*REQUIRED ACTION*. Output everything in the listing exactly.

---*---

-- ==== Sys2Proof/Machine/Stores.lean ====
section
/-!
DEFINITION. What an ante-gated store leaves when it completes, and the notice that waits for it (03 R70 to R72, 06 R136,
08 R190, 15 R421, 17 R464, 18 R480).
-/

namespace Sys2Proof.Machine

open Sys2Proof

/-- A configuration with the coefficient banks that another has in force: any commit of the configuration takes the banks
with it (08 R190). -/
def withBanks (run c : Cfg) : Cfg :=
  let one (l : LoopCfg) : LoopCfg := match cfgLoopOf run l.idx with
    | none => l
    | some r => { l with
      bankA := r.bankA
      bankB := r.bankB
      activeB := r.activeB }
  { c with loops := c.loops.map one }

/-- A commit of the configuration is done: the NAND copy, and the newest settings slot in the same commit (17 R464). While
the update window runs the commit is counted (17 Table 17.5). -/
def commitCfg (s : State) (f : Cfg → Cfg) : State :=
  let s := putSlot { s with cfgNand := withBanks s.cfg (f s.cfgNand) }
  if s.upd.rec_.state = 4 then s.writeRec fun r => { r with cfgChanges := r.cfgChanges + 1 } else s

/-- The notice of a configuration command whose store is done (06 R136, Tables 6.10, 6.11). -/
def cfgNotice (s : State) (t : Option OpTok) (what : Instr) : State :=
  match what, t with
  | .adopt _ p, some t => adoptStored t p.action s
  | .releaseAdopted _ p, some t => adoptStored t p.action s
  | .configureChainPort _ p, _ =>
    let n := if p.enum = 0 then p.expect.toNat else ((chainRt s p.port.toNat).found).getD 0
    finishIfDone s t (okWith (foundData n))
  | _, _ => finishIfDone s t {}

/-- Short addresses assigned at a first join are part of the node record (15 Table 15.15). -/
def withShorts (run c : Cfg) : Cfg :=
  let one (n : NodeRec) : NodeRec := match run.nodes.find? fun x => x.node == n.node with
    | none => n
    | some x => { n with
      short := x.short
      joinPort := x.joinPort }
  { c with nodes := c.nodes.map one }

/-- A restored configuration takes force; from a partner in DECLARER it brings the commissioned settings, and the module
acts as if 0x0104 had been accepted (18 R480). -/
def restored (s : State) (l : List CfgItem) : State :=
  let had := commissioned s.cfg
  let s := syncLoops (syncStages (putSlot (restoreItems s l))) []
  if !had ∧ commissioned s.cfg ∧ s.sys.mode = .commissioning then s.mapSys fun y => { y with arbDue := true, arbSince := s.now } else s

/-- A key that was loaded in plaintext is in its slot and its hand (16 R442). -/
def keyLoaded (s : State) (t : Option OpTok) (hand : Nat) (k : Hand) : State :=
  finishIfDone (discardStages (putHand s hand k) fun y => y.hand == hand) t {}

/-- A key is in force: its hand written, its slot to be reloaded, the stages of that hand gone (16 R444). -/
def keyStored (s : State) (t : Option OpTok) (hand : Nat) (k : Hand) : State :=
  finishIfDone (discardStages (commitHand s hand k) fun y => y.hand == hand) t {}

/-- What a completed store leaves. -/
def storeDone (s : State) (x : Store) : State :=
  match x.purpose with
  | .cfg what => cfgNotice (commitCfg s (cfgOf what)) x.tok what
  | .swapBank _ _ => finishIfDone (commitCfg s id) x.tok {}
  | .comm c entered => finishIfDone (commitCfg s fun n => { n with comm := some c }) x.tok (okWith (le 1 entered ++ le 3 0))
  | .key hand k => keyLoaded s x.tok hand k
  | .stagedKey _ hand k => keyStored s x.tok hand k
  | .assocs => s.mapMesh fun m => { m with
    assocStored := m.assocs
    joinStored := m.joinNbrs }
  | .nodeShort => putSlot { s with cfgNand := withShorts s.cfg s.cfgNand }
  | .replica seg => keepReplica s seg
  | .restored l => restored s l
  | .flush => flushDone s
  | .nothing => finishIfDone s x.tok {}
  | .fuse _ => s
  | .records l => recordsStored s l
  | .retireList => s.mapRcd fun x => { x with
    listNand := x.kitty
    listNandCount := x.listCount }
  | .staging => s
  | .copying => s
  | .imageWrite => s

/-- Row STORE_COMPLETE: the first running store of the kind completes and its notice is placed (06 R136). A flush has a row
of its own. -/
def execStoreComplete (kind : StoreKind) (s : State) : Result :=
  .next (match firstRunning s kind with
    | none => s
    | some x => if x.purpose = .flush then s else storeDone (dropStore s x) x)

/-- Stores under way run to completion whatever happens to the supply (03 R72, Table 3.5). -/
def completeRunning (s : State) : State :=
  (s.pow.stores.filter (·.running)).foldl (fun s x => storeDone (dropStore s x) x) s

end Sys2Proof.Machine
end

---*---

*THE ANSWER*.
-- ==== Sys2Proof/Machine/Stores.lean ====
section
/-!
DEFINITION. What an ante-gated store leaves when it completes, and the notice that waits for it (03 R70 to R72, 06 R136,
08 R190, 15 R421, 17 R464, 18 R480).
-/

namespace Sys2Proof.Machine

open Sys2Proof

/-- A configuration with the coefficient banks that another has in force: any commit of the configuration takes the banks
with it (08 R190). -/
def withBanks (run c : Cfg) : Cfg :=
  let one (l : LoopCfg) : LoopCfg := match cfgLoopOf run l.idx with
    | none => l
    | some r => { l with
      bankA := r.bankA
      bankB := r.bankB
      activeB := r.activeB }
  { c with loops := c.loops.map one }

/-- A commit of the configuration is done: the NAND copy, and the newest settings slot in the same commit (17 R464). While
the update window runs the commit is counted (17 Table 17.5). -/
def commitCfg (s : State) (f : Cfg → Cfg) : State :=
  let s := putSlot { s with cfgNand := withBanks s.cfg (f s.cfgNand) }
  if s.upd.rec_.state = 4 then s.writeRec fun r => { r with cfgChanges := r.cfgChanges + 1 } else s

/-- The notice of a configuration command whose store is done (06 R136, Tables 6.10, 6.11). -/
def cfgNotice (s : State) (t : Option OpTok) (what : Instr) : State :=
  match what, t with
  | .adopt _ p, some t => adoptStored t p.action s
  | .releaseAdopted _ p, some t => adoptStored t p.action s
  | .configureChainPort _ p, _ =>
    let n := if p.enum = 0 then p.expect.toNat else ((chainRt s p.port.toNat).found).getD 0
    finishIfDone s t (okWith (foundData n))
  | _, _ => finishIfDone s t {}

/-- Short addresses assigned at a first join are part of the node record (15 Table 15.15). -/
def withShorts (run c : Cfg) : Cfg :=
  let one (n : NodeRec) : NodeRec := match run.nodes.find? fun x => x.node == n.node with
    | none => n
    | some x => { n with
      short := x.short
      joinPort := x.joinPort }
  { c with nodes := c.nodes.map one }

/-- A restored configuration takes force; from a partner in DECLARER it brings the commissioned settings, and the module
acts as if 0x0104 had been accepted (18 R480). -/
def restored (s : State) (l : List CfgItem) : State :=
  let had := commissioned s.cfg
  let s := syncLoops (syncStages (putSlot (restoreItems s l))) []
  if !had ∧ commissioned s.cfg ∧ s.sys.mode = .commissioning then s.mapSys fun y => { y with arbDue := true, arbSince := s.now } else s

/-- A key that was loaded in plaintext is in its slot and its hand (16 R442). -/
def keyLoaded (s : State) (t : Option OpTok) (hand : Nat) (k : Hand) : State :=
  finishIfDone (discardStages (putHand s hand k) fun y => y.hand == hand) t {}

/-- A key is in force: its hand written, its slot to be reloaded, the stages of that hand gone (16 R444). -/
def keyStored (s : State) (t : Option OpTok) (hand : Nat) (k : Hand) : State :=
  finishIfDone (discardStages (commitHand s hand k) fun y => y.hand == hand) t {}

/-- What a completed store leaves. -/
def storeDone (s : State) (x : Store) : State :=
  match x.purpose with
  | .cfg what => cfgNotice (commitCfg s (cfgOf what)) x.tok what
  | .swapBank _ _ => finishIfDone (commitCfg s id) x.tok {}
  | .comm c entered => finishIfDone (commitCfg s fun n => { n with comm := some c }) x.tok (okWith (le 1 entered ++ le 3 0))
  | .key hand k => keyLoaded s x.tok hand k
  | .stagedKey _ hand k => keyStored s x.tok hand k
  | .assocs => s.mapMesh fun m => { m with
    assocStored := m.assocs
    joinStored := m.joinNbrs }
  | .nodeShort => putSlot { s with cfgNand := withShorts s.cfg s.cfgNand }
  | .replica seg => keepReplica s seg
  | .restored l => restored s l
  | .flush => flushDone s
  | .nothing => finishIfDone s x.tok {}
  | .fuse _ => s
  | .records l => recordsStored s l
  | .retireList => s.mapRcd fun x => { x with
    listNand := x.kitty
    listNandCount := x.listCount }
  | .staging => s
  | .copying => s
  | .imageWrite => s

/-- Row STORE_COMPLETE: the first running store of the kind completes and its notice is placed (06 R136). A flush has a row
of its own. -/
def execStoreComplete (kind : StoreKind) (s : State) : Result :=
  .next (match firstRunning s kind with
    | none => s
    | some x => if x.purpose = .flush then s else storeDone (dropStore s x) x)

/-- Stores under way run to completion whatever happens to the supply (03 R72, Table 3.5). -/
def completeRunning (s : State) : State :=
  (s.pow.stores.filter (·.running)).foldl (fun s x => storeDone (dropStore s x) x) s

end Sys2Proof.Machine
end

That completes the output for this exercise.